<<<<
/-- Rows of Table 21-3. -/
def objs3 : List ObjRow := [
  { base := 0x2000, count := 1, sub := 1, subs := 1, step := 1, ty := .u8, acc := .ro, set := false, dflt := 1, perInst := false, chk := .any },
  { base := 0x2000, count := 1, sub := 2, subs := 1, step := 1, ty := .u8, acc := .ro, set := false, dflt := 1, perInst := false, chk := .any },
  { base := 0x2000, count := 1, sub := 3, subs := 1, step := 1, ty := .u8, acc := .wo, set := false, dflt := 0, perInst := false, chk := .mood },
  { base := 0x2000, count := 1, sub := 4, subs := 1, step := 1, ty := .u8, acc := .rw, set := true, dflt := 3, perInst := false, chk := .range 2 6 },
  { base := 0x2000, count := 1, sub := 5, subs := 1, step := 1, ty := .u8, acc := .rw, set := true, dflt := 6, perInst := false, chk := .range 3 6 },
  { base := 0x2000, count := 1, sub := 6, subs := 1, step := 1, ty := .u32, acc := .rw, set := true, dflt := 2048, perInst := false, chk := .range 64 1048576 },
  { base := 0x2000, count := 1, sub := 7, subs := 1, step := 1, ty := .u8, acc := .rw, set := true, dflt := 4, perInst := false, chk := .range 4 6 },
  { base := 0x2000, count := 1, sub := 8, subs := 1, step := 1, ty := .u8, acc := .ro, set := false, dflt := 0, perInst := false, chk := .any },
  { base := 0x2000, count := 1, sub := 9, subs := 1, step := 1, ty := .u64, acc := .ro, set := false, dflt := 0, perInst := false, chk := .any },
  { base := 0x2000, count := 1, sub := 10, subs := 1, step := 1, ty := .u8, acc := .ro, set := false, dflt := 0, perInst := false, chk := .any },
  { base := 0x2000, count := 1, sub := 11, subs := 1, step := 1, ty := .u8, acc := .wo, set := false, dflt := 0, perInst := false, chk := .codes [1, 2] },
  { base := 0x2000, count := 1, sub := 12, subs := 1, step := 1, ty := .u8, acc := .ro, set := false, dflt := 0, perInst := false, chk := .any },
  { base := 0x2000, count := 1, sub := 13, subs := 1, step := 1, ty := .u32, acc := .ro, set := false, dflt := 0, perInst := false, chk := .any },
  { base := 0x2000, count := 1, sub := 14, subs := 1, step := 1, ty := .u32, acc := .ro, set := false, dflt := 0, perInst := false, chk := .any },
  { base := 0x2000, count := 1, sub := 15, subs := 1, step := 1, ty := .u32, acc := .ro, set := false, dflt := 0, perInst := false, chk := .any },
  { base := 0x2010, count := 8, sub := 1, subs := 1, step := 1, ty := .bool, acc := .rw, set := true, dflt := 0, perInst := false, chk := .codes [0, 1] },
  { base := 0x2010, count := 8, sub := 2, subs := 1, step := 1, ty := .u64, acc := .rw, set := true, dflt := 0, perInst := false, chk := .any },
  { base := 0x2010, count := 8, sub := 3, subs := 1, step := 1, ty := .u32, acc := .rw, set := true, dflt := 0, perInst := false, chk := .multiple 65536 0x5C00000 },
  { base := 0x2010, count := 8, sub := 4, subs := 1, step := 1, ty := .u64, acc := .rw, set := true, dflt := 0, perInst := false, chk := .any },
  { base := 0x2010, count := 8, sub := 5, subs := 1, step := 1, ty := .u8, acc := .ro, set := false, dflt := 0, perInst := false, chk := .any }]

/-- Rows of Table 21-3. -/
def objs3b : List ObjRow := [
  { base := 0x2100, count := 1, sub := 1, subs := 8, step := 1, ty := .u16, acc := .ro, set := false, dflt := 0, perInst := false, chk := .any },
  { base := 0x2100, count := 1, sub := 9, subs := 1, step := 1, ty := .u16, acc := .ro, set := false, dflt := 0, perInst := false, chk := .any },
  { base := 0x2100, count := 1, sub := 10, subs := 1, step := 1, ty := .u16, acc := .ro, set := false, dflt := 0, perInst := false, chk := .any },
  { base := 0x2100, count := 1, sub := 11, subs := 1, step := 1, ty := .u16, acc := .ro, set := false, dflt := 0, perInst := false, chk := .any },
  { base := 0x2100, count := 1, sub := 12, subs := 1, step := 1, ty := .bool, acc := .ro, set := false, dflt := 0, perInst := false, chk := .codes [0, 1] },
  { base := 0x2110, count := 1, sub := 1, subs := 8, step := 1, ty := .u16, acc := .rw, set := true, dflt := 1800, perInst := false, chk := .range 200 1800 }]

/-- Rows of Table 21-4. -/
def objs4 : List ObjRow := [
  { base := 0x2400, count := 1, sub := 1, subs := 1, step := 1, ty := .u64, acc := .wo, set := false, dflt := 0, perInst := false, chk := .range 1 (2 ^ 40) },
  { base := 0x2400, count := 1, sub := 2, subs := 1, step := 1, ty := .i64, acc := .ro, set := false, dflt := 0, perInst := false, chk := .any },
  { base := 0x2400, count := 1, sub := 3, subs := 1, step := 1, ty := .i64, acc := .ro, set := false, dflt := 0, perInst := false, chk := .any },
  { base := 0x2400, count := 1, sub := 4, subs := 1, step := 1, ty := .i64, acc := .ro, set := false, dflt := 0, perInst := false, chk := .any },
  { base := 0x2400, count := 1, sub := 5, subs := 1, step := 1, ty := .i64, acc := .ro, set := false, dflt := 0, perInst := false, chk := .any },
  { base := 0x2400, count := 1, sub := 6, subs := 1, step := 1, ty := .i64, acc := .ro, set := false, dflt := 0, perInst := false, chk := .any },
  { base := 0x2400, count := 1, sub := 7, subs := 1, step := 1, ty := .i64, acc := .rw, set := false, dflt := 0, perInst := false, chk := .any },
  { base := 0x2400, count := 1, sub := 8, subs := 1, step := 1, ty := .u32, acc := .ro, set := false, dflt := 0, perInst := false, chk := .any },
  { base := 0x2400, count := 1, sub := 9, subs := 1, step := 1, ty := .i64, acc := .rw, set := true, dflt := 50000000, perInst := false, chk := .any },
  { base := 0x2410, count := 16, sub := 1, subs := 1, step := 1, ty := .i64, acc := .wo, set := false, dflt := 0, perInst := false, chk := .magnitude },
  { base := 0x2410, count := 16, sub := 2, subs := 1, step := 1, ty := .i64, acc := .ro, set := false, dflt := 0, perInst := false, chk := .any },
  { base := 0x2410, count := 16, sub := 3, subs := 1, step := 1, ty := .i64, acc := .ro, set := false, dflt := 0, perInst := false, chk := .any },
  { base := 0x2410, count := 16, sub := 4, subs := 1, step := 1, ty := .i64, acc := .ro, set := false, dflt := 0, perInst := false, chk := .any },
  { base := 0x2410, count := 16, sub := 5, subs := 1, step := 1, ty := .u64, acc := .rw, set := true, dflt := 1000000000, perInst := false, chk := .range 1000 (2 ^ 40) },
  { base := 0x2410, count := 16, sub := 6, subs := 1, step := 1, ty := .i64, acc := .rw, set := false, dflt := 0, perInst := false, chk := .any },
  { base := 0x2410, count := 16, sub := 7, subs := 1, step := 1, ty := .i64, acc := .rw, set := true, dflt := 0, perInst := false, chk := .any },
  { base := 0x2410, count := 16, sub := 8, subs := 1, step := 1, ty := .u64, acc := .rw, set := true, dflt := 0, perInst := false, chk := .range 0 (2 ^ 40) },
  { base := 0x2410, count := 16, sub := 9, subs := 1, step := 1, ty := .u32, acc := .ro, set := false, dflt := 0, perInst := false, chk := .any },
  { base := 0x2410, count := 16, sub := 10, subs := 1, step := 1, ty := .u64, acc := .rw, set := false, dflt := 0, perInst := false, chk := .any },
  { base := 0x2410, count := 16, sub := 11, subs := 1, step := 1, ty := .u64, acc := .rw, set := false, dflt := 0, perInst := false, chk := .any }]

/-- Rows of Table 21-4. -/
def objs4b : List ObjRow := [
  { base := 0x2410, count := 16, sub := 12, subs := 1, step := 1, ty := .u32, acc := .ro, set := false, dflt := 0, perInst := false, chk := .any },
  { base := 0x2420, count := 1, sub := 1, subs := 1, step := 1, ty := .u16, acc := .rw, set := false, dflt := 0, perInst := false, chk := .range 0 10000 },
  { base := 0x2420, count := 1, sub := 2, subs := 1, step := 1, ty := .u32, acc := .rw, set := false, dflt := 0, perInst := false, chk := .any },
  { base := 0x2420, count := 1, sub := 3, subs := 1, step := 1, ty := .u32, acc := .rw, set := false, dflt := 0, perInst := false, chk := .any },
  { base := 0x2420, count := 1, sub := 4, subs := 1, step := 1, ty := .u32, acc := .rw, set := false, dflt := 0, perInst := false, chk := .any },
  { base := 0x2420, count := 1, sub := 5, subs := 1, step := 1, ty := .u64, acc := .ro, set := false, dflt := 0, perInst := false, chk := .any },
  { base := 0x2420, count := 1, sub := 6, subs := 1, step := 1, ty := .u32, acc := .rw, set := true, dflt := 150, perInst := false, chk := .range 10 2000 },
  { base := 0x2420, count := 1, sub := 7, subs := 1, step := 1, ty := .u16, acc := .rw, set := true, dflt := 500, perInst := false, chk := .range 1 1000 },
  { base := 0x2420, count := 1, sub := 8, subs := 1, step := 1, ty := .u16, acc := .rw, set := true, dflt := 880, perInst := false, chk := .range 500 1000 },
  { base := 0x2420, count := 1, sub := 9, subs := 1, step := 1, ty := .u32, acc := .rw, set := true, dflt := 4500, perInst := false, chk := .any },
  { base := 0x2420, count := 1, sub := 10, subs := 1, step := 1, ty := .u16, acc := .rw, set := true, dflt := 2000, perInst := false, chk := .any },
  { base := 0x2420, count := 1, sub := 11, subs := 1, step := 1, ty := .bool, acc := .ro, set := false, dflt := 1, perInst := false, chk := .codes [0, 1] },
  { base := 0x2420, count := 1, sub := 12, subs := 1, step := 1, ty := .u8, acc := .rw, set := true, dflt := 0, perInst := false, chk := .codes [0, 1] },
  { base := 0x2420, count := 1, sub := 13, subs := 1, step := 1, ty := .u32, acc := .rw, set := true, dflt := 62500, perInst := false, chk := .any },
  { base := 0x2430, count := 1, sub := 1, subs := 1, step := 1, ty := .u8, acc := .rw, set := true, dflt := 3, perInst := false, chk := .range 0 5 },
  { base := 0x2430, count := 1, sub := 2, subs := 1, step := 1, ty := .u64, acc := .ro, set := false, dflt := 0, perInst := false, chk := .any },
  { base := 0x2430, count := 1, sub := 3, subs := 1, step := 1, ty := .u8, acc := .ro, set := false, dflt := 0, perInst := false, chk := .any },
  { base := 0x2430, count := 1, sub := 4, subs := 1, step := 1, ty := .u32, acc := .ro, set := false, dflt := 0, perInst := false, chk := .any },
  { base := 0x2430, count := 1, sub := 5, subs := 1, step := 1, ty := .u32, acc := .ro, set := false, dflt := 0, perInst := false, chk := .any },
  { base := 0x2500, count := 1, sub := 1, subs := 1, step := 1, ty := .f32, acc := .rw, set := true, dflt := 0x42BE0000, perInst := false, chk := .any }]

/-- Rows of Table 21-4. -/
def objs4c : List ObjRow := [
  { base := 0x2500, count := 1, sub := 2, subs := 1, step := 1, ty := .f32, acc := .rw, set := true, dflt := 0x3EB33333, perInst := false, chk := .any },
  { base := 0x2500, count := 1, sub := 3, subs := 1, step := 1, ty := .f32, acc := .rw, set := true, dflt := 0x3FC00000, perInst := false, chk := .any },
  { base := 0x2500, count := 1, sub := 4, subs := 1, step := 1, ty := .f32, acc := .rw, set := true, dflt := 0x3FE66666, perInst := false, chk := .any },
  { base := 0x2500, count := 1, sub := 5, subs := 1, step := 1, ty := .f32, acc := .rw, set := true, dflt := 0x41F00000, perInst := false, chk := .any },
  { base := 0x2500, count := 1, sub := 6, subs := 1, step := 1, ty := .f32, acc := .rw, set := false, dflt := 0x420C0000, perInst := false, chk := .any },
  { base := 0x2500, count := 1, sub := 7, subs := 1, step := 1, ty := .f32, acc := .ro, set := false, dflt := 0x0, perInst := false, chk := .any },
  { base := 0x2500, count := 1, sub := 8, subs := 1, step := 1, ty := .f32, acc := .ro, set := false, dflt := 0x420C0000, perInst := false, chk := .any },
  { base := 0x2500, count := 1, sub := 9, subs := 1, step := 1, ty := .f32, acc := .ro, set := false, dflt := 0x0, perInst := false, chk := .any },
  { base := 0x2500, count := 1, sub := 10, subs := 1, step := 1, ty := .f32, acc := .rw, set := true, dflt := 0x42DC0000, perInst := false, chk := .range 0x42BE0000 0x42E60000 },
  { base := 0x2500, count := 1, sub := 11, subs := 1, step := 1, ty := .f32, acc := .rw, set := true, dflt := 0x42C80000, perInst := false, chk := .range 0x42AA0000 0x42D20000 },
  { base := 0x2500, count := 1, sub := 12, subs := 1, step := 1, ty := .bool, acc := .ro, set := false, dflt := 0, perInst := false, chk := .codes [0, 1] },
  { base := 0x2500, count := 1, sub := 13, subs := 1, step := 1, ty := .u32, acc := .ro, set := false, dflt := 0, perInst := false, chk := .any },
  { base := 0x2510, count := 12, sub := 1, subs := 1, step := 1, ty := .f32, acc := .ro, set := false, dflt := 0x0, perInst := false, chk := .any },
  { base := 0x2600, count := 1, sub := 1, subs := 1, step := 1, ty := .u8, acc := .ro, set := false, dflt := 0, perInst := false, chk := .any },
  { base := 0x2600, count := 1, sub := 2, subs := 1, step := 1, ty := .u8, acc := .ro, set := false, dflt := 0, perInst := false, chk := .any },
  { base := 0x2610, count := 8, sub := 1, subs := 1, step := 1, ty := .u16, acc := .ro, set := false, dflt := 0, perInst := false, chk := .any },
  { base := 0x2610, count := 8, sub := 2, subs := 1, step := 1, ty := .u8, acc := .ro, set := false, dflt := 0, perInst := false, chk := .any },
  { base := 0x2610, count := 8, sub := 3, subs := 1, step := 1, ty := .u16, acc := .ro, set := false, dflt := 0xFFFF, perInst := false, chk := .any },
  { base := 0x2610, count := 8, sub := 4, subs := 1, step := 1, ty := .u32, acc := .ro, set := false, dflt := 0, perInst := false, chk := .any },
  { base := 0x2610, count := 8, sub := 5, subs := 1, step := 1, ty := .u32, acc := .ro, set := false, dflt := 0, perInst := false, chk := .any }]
>>>>
REQUIRED WORK
Among the lines above, find the one with "chk := .range 0 10000" and the one with "1, perInst := false, chk := .codes". Quote both and everything between them, exactly.

REPLY
  { base := 0x2420, count := 1, sub := 1, subs := 1, step := 1, ty := .u16, acc := .rw, set := false, dflt := 0, perInst := false, chk := .range 0 10000 },
  { base := 0x2420, count := 1, sub := 2, subs := 1, step := 1, ty := .u32, acc := .rw, set := false, dflt := 0, perInst := false, chk := .any },
  { base := 0x2420, count := 1, sub := 3, subs := 1, step := 1, ty := .u32, acc := .rw, set := false, dflt := 0, perInst := false, chk := .any },
  { base := 0x2420, count := 1, sub := 4, subs := 1, step := 1, ty := .u32, acc := .rw, set := false, dflt := 0, perInst := false, chk := .any },
  { base := 0x2420, count := 1, sub := 5, subs := 1, step := 1, ty := .u64, acc := .ro, set := false, dflt := 0, perInst := false, chk := .any },
  { base := 0x2420, count := 1, sub := 6, subs := 1, step := 1, ty := .u32, acc := .rw, set := true, dflt := 150, perInst := false, chk := .range 10 2000 },
  { base := 0x2420, count := 1, sub := 7, subs := 1, step := 1, ty := .u16, acc := .rw, set := true, dflt := 500, perInst := false, chk := .range 1 1000 },
  { base := 0x2420, count := 1, sub := 8, subs := 1, step := 1, ty := .u16, acc := .rw, set := true, dflt := 880, perInst := false, chk := .range 500 1000 },
  { base := 0x2420, count := 1, sub := 9, subs := 1, step := 1, ty := .u32, acc := .rw, set := true, dflt := 4500, perInst := false, chk := .any },
  { base := 0x2420, count := 1, sub := 10, subs := 1, step := 1, ty := .u16, acc := .rw, set := true, dflt := 2000, perInst := false, chk := .any },
  { base := 0x2420, count := 1, sub := 11, subs := 1, step := 1, ty := .bool, acc := .ro, set := false, dflt := 1, perInst := false, chk := .codes [0, 1] },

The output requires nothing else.